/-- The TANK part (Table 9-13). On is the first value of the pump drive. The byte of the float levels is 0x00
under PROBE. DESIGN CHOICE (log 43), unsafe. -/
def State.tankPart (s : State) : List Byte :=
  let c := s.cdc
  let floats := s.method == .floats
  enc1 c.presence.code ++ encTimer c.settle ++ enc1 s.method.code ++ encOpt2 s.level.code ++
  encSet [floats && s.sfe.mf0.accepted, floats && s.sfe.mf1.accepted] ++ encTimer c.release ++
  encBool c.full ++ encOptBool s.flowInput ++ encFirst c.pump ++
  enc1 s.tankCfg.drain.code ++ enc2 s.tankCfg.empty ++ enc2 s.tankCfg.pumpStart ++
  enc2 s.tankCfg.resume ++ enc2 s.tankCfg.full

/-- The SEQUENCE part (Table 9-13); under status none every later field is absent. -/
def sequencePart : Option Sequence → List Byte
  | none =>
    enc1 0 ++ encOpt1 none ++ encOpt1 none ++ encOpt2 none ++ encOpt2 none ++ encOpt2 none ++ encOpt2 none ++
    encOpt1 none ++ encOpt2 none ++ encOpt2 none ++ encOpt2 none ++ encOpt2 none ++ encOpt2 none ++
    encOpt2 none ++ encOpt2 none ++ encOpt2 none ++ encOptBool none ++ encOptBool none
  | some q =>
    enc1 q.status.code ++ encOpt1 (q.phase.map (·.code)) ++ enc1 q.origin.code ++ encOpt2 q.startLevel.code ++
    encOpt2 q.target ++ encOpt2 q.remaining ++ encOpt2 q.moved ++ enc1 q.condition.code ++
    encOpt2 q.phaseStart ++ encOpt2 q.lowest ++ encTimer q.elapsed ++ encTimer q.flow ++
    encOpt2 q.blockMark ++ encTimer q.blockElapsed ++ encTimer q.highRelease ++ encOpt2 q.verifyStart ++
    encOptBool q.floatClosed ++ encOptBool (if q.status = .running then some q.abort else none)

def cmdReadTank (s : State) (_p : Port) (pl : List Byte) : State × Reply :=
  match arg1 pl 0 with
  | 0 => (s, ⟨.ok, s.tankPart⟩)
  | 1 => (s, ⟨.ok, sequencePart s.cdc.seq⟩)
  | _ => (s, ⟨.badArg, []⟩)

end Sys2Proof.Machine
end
◆ ◆ ◆ ◆ ◆
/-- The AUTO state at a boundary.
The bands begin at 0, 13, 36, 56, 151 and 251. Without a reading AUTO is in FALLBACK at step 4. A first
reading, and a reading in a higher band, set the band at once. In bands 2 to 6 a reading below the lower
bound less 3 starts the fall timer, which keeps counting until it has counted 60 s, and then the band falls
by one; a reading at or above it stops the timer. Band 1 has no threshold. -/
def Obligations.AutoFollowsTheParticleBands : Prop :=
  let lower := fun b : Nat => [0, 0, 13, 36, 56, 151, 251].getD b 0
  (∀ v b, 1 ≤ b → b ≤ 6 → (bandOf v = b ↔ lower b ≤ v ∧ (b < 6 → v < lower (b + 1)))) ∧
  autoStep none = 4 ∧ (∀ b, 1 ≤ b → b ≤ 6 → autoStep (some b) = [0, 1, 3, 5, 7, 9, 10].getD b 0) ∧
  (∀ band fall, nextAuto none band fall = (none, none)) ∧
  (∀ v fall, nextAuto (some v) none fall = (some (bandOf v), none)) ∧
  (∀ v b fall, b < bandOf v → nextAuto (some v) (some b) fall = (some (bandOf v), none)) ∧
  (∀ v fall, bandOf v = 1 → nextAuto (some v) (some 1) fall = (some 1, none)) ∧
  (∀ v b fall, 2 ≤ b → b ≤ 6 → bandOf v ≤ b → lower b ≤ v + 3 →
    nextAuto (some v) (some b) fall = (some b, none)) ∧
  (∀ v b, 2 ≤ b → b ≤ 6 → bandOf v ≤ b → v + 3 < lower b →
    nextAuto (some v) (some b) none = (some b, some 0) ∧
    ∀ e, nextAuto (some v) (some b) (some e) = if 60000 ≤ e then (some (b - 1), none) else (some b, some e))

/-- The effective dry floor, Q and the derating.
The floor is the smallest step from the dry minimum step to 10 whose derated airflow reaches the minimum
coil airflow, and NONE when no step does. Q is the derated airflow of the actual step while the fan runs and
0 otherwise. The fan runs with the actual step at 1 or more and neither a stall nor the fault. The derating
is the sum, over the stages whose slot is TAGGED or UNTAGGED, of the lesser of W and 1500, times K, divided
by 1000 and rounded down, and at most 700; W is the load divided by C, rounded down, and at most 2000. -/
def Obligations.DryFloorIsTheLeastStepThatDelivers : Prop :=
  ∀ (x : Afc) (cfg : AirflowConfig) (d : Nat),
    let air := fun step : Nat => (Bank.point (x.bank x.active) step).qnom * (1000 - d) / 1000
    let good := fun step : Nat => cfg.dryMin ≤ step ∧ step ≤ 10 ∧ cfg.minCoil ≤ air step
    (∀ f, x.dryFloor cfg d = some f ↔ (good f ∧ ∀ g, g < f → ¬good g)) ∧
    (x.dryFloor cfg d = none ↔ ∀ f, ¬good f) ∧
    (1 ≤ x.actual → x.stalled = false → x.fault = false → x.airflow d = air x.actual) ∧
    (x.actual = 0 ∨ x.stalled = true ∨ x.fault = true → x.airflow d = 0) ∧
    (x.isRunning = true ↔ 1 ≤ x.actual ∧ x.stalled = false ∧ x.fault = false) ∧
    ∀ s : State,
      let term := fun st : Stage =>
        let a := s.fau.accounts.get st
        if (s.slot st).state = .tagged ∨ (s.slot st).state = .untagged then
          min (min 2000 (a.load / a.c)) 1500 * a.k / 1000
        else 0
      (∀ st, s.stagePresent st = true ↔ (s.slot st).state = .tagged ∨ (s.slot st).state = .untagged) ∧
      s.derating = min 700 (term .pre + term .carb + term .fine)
◆ ◆ ◆ ◆ ◆
YOUR TASK:
Within the material above, output exactly the lines from the one with "levels is 0x00" through the one with "let floats := s.method == .floats", end lines included, and nothing besides.

TASK RESULT:
/-- The TANK part (Table 9-13). On is the first value of the pump drive. The byte of the float levels is 0x00
under PROBE. DESIGN CHOICE (log 43), unsafe. -/
def State.tankPart (s : State) : List Byte :=
  let c := s.cdc
  let floats := s.method == .floats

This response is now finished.